Identify all lines in the data containing the string "result". Copy them out.

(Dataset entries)
-----

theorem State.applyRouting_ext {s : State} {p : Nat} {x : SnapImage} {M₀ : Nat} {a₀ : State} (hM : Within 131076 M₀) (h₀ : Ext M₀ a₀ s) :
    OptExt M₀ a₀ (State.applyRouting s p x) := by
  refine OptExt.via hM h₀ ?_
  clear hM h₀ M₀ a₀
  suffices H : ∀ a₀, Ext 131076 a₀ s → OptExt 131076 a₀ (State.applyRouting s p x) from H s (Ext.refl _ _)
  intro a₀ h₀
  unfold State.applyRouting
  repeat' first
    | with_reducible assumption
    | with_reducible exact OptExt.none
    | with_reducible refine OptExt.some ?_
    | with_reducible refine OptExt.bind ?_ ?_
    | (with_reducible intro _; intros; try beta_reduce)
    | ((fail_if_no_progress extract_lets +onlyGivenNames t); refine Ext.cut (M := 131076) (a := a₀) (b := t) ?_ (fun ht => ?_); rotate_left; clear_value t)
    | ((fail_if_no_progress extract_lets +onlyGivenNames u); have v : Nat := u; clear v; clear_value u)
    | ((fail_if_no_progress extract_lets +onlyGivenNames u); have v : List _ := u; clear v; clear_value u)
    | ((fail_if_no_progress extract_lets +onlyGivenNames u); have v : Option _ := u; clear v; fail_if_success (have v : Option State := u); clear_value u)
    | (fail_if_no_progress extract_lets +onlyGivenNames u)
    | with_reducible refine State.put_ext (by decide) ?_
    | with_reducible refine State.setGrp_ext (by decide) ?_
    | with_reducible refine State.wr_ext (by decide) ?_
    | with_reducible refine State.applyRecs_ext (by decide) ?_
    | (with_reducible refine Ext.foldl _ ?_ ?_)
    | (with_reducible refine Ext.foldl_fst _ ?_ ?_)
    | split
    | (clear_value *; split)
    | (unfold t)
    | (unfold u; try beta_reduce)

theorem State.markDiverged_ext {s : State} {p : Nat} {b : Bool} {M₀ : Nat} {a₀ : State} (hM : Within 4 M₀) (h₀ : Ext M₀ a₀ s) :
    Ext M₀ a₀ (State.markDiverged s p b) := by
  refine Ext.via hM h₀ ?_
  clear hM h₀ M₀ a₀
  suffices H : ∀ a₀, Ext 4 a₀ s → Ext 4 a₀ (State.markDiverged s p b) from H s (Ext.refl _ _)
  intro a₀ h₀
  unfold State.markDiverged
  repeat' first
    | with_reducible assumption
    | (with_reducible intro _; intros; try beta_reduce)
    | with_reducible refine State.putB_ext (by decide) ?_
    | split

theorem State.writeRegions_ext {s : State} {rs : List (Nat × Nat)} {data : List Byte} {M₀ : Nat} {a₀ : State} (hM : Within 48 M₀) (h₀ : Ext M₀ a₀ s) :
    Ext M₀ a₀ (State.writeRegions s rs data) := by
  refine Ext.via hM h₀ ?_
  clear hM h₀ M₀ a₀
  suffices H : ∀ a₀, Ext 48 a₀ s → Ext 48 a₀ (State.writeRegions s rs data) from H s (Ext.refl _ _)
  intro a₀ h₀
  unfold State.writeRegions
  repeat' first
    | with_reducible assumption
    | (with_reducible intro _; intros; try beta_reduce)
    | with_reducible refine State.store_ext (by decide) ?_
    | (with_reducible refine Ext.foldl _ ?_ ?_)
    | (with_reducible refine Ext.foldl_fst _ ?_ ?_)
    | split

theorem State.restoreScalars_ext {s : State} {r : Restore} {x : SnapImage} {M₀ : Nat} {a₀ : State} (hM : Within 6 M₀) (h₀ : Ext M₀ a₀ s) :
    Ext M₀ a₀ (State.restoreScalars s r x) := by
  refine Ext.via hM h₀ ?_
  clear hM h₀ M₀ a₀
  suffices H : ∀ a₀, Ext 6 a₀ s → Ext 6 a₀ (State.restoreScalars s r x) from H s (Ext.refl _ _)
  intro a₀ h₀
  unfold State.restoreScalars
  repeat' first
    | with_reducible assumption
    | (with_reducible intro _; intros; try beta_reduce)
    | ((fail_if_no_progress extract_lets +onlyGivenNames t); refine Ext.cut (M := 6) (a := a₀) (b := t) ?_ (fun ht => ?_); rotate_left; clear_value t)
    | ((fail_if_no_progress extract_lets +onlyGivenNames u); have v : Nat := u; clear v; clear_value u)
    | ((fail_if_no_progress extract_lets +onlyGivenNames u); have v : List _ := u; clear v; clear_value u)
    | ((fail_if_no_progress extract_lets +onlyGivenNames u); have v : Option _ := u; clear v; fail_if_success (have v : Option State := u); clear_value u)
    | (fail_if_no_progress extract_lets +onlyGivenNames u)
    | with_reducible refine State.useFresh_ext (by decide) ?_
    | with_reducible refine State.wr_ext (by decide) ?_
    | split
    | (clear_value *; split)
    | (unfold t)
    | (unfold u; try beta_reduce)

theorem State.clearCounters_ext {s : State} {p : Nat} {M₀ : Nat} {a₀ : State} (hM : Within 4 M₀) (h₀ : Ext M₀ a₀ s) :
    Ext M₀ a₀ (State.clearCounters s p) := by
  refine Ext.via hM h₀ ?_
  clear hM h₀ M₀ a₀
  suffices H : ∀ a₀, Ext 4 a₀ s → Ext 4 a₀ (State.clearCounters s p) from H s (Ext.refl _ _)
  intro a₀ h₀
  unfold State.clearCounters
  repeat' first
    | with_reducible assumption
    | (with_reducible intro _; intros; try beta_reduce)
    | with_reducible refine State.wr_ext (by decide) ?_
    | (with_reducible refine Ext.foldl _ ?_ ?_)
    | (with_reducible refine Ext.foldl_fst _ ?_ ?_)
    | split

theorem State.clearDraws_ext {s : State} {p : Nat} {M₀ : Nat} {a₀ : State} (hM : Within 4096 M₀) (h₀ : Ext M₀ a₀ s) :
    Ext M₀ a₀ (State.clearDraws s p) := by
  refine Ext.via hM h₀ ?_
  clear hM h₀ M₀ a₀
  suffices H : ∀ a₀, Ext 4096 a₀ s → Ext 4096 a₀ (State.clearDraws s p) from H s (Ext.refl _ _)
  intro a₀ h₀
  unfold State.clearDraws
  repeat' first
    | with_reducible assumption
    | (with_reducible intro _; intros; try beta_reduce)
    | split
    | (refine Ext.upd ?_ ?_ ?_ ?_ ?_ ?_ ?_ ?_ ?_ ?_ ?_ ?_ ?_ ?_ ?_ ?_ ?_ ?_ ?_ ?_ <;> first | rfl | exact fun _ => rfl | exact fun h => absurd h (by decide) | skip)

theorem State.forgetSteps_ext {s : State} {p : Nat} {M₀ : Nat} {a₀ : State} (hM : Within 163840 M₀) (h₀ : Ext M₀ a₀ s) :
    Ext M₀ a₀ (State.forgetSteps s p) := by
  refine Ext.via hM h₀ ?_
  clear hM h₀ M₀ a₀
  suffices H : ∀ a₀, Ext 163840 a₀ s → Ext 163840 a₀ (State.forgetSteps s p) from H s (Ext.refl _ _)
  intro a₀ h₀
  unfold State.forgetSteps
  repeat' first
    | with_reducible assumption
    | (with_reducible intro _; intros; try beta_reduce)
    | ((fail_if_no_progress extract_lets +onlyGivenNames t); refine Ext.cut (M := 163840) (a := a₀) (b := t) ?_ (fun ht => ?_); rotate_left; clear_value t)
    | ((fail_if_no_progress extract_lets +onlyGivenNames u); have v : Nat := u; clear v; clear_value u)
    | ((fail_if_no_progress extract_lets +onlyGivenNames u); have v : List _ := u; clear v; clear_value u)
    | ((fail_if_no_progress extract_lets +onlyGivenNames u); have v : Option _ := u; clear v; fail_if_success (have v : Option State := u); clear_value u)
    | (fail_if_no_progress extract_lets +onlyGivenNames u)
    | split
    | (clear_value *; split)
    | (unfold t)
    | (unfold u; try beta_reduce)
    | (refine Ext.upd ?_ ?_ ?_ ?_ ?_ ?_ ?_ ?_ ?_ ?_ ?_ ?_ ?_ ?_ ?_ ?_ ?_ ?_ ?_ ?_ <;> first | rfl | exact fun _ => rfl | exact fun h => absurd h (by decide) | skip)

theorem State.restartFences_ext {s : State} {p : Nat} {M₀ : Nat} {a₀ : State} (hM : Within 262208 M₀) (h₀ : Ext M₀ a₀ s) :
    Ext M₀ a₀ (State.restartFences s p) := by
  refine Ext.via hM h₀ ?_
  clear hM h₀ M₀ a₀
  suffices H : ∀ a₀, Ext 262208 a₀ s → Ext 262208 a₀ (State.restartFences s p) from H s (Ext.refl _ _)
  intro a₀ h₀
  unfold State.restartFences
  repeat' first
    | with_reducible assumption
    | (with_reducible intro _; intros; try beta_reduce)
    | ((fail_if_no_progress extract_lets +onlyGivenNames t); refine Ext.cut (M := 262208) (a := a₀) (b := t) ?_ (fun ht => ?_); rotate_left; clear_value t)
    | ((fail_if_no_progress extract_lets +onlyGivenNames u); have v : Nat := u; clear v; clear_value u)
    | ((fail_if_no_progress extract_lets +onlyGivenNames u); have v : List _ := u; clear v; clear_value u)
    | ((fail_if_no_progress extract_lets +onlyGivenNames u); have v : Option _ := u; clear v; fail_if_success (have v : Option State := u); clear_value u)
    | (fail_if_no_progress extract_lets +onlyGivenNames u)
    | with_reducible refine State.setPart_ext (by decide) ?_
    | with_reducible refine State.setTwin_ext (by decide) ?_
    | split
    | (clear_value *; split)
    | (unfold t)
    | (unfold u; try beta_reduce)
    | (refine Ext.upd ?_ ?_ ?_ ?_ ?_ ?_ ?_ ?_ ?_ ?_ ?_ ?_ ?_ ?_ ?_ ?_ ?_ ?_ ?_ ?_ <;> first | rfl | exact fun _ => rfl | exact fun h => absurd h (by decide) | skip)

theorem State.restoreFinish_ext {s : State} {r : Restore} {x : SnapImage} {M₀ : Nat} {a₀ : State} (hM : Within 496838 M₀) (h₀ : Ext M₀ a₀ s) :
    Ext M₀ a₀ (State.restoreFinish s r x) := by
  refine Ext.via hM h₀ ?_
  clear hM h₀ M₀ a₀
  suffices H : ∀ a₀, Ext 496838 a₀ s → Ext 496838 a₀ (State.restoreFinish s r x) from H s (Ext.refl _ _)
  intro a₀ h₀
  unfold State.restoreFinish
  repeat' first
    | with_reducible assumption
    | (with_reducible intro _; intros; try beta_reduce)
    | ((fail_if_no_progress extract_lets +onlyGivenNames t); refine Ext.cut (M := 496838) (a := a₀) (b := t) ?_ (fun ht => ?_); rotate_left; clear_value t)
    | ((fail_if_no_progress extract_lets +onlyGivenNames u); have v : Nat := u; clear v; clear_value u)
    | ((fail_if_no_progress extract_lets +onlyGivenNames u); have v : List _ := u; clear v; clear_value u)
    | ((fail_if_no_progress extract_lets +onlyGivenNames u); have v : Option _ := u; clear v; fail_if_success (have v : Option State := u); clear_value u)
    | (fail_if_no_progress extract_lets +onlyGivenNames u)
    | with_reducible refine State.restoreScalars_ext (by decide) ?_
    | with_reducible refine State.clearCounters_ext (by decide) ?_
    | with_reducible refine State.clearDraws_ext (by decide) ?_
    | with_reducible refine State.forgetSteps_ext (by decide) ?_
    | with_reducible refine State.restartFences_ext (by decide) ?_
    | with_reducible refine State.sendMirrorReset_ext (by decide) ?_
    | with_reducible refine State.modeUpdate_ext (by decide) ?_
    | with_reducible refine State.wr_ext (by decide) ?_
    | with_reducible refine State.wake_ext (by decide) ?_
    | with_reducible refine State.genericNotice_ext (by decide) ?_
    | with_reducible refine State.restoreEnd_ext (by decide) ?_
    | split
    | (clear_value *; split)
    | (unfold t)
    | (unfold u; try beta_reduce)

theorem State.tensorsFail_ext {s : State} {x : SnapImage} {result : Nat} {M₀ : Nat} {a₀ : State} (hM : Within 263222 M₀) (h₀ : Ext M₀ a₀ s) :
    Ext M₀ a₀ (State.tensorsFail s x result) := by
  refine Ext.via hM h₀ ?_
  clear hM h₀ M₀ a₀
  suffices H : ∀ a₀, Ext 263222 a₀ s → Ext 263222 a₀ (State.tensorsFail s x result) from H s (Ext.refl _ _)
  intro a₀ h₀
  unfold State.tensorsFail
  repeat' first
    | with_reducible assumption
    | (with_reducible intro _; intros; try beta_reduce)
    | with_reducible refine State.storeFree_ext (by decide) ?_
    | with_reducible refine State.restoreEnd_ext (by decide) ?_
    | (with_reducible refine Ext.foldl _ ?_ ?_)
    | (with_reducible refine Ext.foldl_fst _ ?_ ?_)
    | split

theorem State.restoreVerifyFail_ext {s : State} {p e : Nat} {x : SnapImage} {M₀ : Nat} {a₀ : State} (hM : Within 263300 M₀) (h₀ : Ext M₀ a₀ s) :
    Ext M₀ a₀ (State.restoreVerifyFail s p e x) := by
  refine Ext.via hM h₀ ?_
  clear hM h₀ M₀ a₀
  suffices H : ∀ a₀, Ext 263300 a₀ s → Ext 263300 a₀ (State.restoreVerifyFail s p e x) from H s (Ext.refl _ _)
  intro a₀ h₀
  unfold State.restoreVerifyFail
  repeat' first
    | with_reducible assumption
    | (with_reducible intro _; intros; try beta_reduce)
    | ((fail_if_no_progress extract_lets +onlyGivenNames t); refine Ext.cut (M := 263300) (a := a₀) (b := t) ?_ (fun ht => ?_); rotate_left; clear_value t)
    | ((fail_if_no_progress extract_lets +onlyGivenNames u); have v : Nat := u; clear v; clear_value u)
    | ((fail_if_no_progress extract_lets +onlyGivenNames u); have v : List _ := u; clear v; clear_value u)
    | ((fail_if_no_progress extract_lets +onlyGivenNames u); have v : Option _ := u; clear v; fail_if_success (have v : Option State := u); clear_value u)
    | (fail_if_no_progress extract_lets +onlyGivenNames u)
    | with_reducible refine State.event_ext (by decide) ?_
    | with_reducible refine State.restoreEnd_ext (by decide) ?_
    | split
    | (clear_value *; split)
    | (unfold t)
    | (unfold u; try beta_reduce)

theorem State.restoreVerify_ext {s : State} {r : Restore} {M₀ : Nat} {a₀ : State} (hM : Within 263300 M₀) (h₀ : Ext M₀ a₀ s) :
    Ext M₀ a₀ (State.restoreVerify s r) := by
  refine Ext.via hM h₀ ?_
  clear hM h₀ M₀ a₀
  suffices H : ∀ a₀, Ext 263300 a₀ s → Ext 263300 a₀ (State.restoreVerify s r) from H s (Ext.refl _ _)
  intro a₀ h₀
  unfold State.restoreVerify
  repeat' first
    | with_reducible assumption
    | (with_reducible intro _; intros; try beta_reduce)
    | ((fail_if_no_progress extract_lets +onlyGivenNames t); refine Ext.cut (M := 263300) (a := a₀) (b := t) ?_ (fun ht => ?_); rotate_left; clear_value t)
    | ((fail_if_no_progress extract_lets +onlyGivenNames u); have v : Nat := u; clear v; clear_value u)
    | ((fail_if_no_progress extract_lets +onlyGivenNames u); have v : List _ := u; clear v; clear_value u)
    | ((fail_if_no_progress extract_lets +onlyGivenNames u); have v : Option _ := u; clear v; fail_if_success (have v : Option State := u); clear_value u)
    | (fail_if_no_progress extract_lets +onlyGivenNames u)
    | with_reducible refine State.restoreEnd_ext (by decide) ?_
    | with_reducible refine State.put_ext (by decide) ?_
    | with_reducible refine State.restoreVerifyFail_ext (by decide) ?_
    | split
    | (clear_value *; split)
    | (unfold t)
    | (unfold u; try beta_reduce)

-----

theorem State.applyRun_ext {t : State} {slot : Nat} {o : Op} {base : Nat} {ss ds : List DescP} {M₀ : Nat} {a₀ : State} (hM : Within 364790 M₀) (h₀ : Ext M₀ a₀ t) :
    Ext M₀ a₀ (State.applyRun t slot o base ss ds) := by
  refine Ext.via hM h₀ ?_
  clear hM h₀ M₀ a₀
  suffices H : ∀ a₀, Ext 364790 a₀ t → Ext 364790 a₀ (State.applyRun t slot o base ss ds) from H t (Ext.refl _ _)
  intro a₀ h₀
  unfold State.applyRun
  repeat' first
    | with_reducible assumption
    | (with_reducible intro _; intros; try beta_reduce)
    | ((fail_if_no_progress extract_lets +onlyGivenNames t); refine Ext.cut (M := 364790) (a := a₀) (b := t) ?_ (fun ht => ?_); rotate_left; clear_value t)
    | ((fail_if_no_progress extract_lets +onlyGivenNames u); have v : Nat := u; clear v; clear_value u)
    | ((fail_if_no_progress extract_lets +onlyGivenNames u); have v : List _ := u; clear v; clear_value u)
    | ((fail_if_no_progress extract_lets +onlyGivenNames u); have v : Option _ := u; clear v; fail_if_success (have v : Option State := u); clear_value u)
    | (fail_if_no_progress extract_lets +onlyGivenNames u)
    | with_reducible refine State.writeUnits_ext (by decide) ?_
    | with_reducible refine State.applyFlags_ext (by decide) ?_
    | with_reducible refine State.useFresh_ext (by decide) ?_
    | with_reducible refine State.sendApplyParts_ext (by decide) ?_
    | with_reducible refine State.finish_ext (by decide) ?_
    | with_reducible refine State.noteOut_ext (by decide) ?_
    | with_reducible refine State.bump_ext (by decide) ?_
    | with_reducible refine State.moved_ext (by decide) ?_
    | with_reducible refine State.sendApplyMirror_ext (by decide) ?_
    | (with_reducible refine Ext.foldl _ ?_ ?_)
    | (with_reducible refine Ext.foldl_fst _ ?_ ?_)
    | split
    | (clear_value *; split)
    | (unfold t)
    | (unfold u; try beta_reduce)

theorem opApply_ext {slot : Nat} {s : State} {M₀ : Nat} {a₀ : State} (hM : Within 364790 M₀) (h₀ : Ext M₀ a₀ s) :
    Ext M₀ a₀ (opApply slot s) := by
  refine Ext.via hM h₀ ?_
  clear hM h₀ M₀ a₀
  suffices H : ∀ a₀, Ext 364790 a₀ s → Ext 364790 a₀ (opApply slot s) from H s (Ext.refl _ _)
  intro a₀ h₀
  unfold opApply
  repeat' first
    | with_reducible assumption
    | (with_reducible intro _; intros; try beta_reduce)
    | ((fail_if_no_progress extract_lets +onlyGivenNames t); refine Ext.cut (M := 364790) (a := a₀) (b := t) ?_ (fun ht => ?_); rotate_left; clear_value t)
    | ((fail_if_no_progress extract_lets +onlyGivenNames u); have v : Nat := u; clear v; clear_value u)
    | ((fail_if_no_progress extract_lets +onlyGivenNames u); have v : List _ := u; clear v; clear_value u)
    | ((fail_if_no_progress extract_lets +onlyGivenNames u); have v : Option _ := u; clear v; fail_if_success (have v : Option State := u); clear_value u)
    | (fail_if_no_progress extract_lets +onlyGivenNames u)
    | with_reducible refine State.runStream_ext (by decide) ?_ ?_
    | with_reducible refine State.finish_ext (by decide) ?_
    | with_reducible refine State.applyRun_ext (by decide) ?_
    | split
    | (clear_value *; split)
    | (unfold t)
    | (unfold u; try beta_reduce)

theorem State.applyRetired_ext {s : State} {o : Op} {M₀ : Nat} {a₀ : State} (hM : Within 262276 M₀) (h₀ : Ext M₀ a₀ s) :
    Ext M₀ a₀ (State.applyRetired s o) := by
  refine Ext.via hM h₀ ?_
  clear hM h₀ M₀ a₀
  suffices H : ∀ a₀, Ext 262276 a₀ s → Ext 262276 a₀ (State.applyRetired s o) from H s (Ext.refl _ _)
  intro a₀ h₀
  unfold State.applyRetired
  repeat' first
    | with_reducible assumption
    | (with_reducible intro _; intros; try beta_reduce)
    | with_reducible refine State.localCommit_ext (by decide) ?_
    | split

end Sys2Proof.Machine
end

-----

[TASK RESPONSE]
theorem State.tensorsFail_ext {s : State} {x : SnapImage} {result : Nat} {M₀ : Nat} {a₀ : State} (hM : Within 263222 M₀) (h₀ : Ext M₀ a₀ s) :
    Ext M₀ a₀ (State.tensorsFail s x result) := by
  suffices H : ∀ a₀, Ext 263222 a₀ s → Ext 263222 a₀ (State.tensorsFail s x result) from H s (Ext.refl _ _)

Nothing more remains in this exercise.